Ntvnews.id, Islamabad - Pemerintah Pakistan memutuskan untuk menggratiskan layanan transportasi umum di ibu kota Islamabad serta wilayah provinsi terpadatnya selama satu bulan ke depan. Kebijakan ini diambil setelah lonjakan harga bahan bakar akibat konflik Amerika Serikat dan Israel melawan Iran.
Keputusan tersebut diumumkan usai gelombang protes di jalanan serta antrean panjang sepeda motor di SPBU, yang dipicu kenaikan harga bensin sebesar 42,7 persen menjadi 485 rupee (US$1,74) per liter.
Perdana Menteri Shehbaz Sharif kemudian merevisi kebijakan tersebut pada Jumat malam dengan menurunkan harga bensin menjadi 378 rupee per liter.
"Penurunan harga ini akan berlaku setidaknya selama satu bulan," katanya dalam pidato nasional yang disiarkan televisi, dilansir dari AFP, Minggu, 5 April 2026.
Baca Juga: Menlu: Negara Berduka, Tiga Kusuma Bangsa Gugur dalam Misi Perdamaian di Lebanon
"Saya berjanji tidak akan berhenti sampai kehidupan Anda kembali normal," tambahnya.
Namun demikian, harga solar tidak mengalami penurunan dan tetap berada di angka 520 rupee per liter setelah sebelumnya naik 54,9 persen.
Menteri Dalam Negeri Mohsin Naqvi menyampaikan bahwa seluruh transportasi umum di Islamabad akan digratiskan selama 30 hari mulai Sabtu.
Pemerintah disebut akan menanggung beban anggaran sekitar 350 juta rupee untuk kebijakan tersebut.
Di sisi lain, Menteri Utama Provinsi Punjab, Maryam Nawaz Sharif, juga menghapus tarif transportasi umum milik negara serta mengumumkan subsidi khusus bagi truk dan bus.

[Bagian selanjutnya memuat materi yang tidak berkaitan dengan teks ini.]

/-- The match flag of a picture (R21): set exactly when the picture has its standard's line count, the reference list has
the grid it is compared with (the older of two in an interlaced standard, the newest in a progressive one), and the sum of
the 1,024 absolute differences of the two grids is at most the threshold. -/
def Obligations.MatchFlagComparesTheGrids : Prop :=
  ∀ (st : Standard) (threshold : BitVec 16) (refs : List Grid) (grid old : Grid) (lines : Nat),
    (st.interlaced = true ∧ (∃ newer, refs = [old, newer])) ∨
      (st.interlaced = false ∧ refs.getLast? = some old) →
    grid.length = 32 → (∀ row ∈ grid, row.length = 32) → old.length = 32 → (∀ row ∈ old, row.length = 32) →
    (matchFlag st threshold refs grid lines = true ↔
      lines = st.lines ∧
      ((List.range 32).map (fun i => ((List.range 32).map (fun j =>
        (((old.getD i []).getD j 0).toNat - ((grid.getD i []).getD j 0).toNat) +
          (((grid.getD i []).getD j 0).toNat - ((old.getD i []).getD j 0).toNat))).sum)).sum ≤ threshold.toNat) ∧
    (∀ l : List Grid, (st.interlaced = true ∧ l.length ≠ 2) ∨ l = [] → matchFlag st threshold l grid lines = false)

/-! ## The Start-up Loader -/

/-- The reading of the image, a transaction at a time (R163, R164). The header comes first, and a wrong signature stops the
reading at it; then the length word and the body of each module present, in the order House, Track, Profile, Feed, Preset:
a pointer, or a length, of 0 or 0xFFFF makes a module absent, and a body past word 65,535 is a failed read. A failed read
(a transaction with fewer words than it asks for is one, log 16) stops the reading. With no transaction outstanding nothing
changes (log 3). -/
def Obligations.FlashReadReadsTheImage : Prop :=
  ∀ (s : State) (words : Option (List Word16)) (l : Loader),
    (∀ n, (s.loader.stage = .header ∧ n = 16) ∨ (∃ m p, s.loader.stage = .length m p ∧ n = 1) ∨
        (∃ m, s.loader.stage = .body m n) →
      (words = none ∨ (∃ ws, words = some ws ∧ ws.length < n) →
        exec (.flashRead words) s = .next { s with loader := { s.loader with stage := .stopped .read } }) ∧
      (∀ ws, words = some ws → n ≤ ws.length →
        (s.loader.stage = .header →
          l = { s.loader with
            header := ws.take 16
            stage := if ws[0]? = some 0xD5C3 then
                firstPresent (ws.take 16) [.house, .track, .profile, .feed, .preset]
              else .stopped .signature }) →
        (∀ (m : ModuleId) (p : Nat) (w : Word16), s.loader.stage = .length m p → ws[0]? = some w →
          l = { s.loader with
            stage := if w = 0 ∨ w = 0xFFFF then firstPresent s.loader.header m.later
              else if 65535 < p + w.toNat then .stopped .read
              else .body m w.toNat }) →
        (∀ m, s.loader.stage = .body m n →
          l = { s.loader with
            bodies := s.loader.bodies ++ [(m, ws.take n)], stage := firstPresent s.loader.header m.later }) →
        exec (.flashRead words) s = .next { s with loader := l })) ∧
    (s.loader.stage = .none ∨ s.loader.stage = .complete ∨ (∃ left, s.loader.stage = .applying left) ∨
        (∃ left, s.loader.stage = .opening left) ∨ (∃ cause, s.loader.stage = .stopped cause) →
      exec (.flashRead words) s = .next s)

/-- The end of the load of an ignored image (R164, R170): no block takes anything from it; the loader result says
FAIL, the first test that failed and the sample; LOAD_FAIL is raised; a power-on load starts both timelines at the
tick (R10); and the CU leaves LOADING and evaluates the ring. Before the reading has ended nothing happens (log 3).
The modules reported present are those whose bodies were read (log 14). -/
def Obligations.FailedLoadsApplyNothing : Prop :=
  ∀ (s : State) (tick : Tick),
    (s.loader.stage = .none ∨ s.loader.stage = .header ∨ (∃ m p, s.loader.stage = .length m p) ∨
        (∃ m n, s.loader.stage = .body m n) → exec (.loadEnd tick) s = .next s) ∧
    (∀ (cause : LoadCause) (cu : CommandUnit), cu = { s.cu with state := .idle } →
      s.loader.stage = .stopped cause ∨
        (s.loader.stage = .complete ∧ cause = .checksum ∧
          (s.loader.header ++ s.loader.bodies.flatMap Prod.snd).foldl (· + ·) 0 ≠ 0x6D2B) →
      ∃ t, exec (.loadEnd tick) s = .next t ∧
        t = { s with
          timelineA := t.timelineA, timelineB := t.timelineB, cu := cu.settle cu.judge, device := t.device
          loader := { s.loader with
            stage := .none, header := [], bodies := []
            result :=
              { outcome := .fail, cause := some cause
                version := if cause = .signature then none else s.loader.header[1]?
                modules := s.loader.bodies.map Prod.fst, profileApplied := 0, profileRefused := 0, feedApplied := 0
                feedRefused := 0, autostart := s.loader.autostart, opened := 0, refusals := [] } } } ∧
        (∀ u, t.timeline u = if s.loader.powerOn then
            { state := .running, standard := (s.timeline u).standard
              nextBoundary := some (tick + BitVec.ofNat 32 (s.timeline u).standard.nominal), counter := 0
              nextParity := if (s.timeline u).standard.interlaced then .top else .frame
              nextTimecode := ⟨0, 0, 0, 0, (s.timeline u).standard.drop, false⟩, currentTimecode := none }
          else s.timeline u) ∧
        Notified s t (cu.judge.raises { s.device with events := s.device.events ||| 0x08 }).events)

Sharif turut mengimbau para operator transportasi agar tidak membebankan kenaikan biaya kepada penumpang. "Kami berjanji untuk meringankan beban ekonomi masyarakat segera setelah kondisi membaik," ujarnya.
Sementara itu, pemerintah Provinsi Sindh di kota Karachi juga mengumumkan subsidi serupa bagi pengendara sepeda motor dan petani kecil.
Kenaikan harga energi ini dipicu oleh konflik yang pecah sejak 28 Februari, yang turut mengganggu stabilitas kawasan Timur Tengah. Serangan balasan Iran ke berbagai target di wilayah Teluk bahkan berdampak pada terganggunya jalur distribusi energi global di Selat Hormuz, yang selama ini dilalui sekitar seperlima pasokan minyak dunia.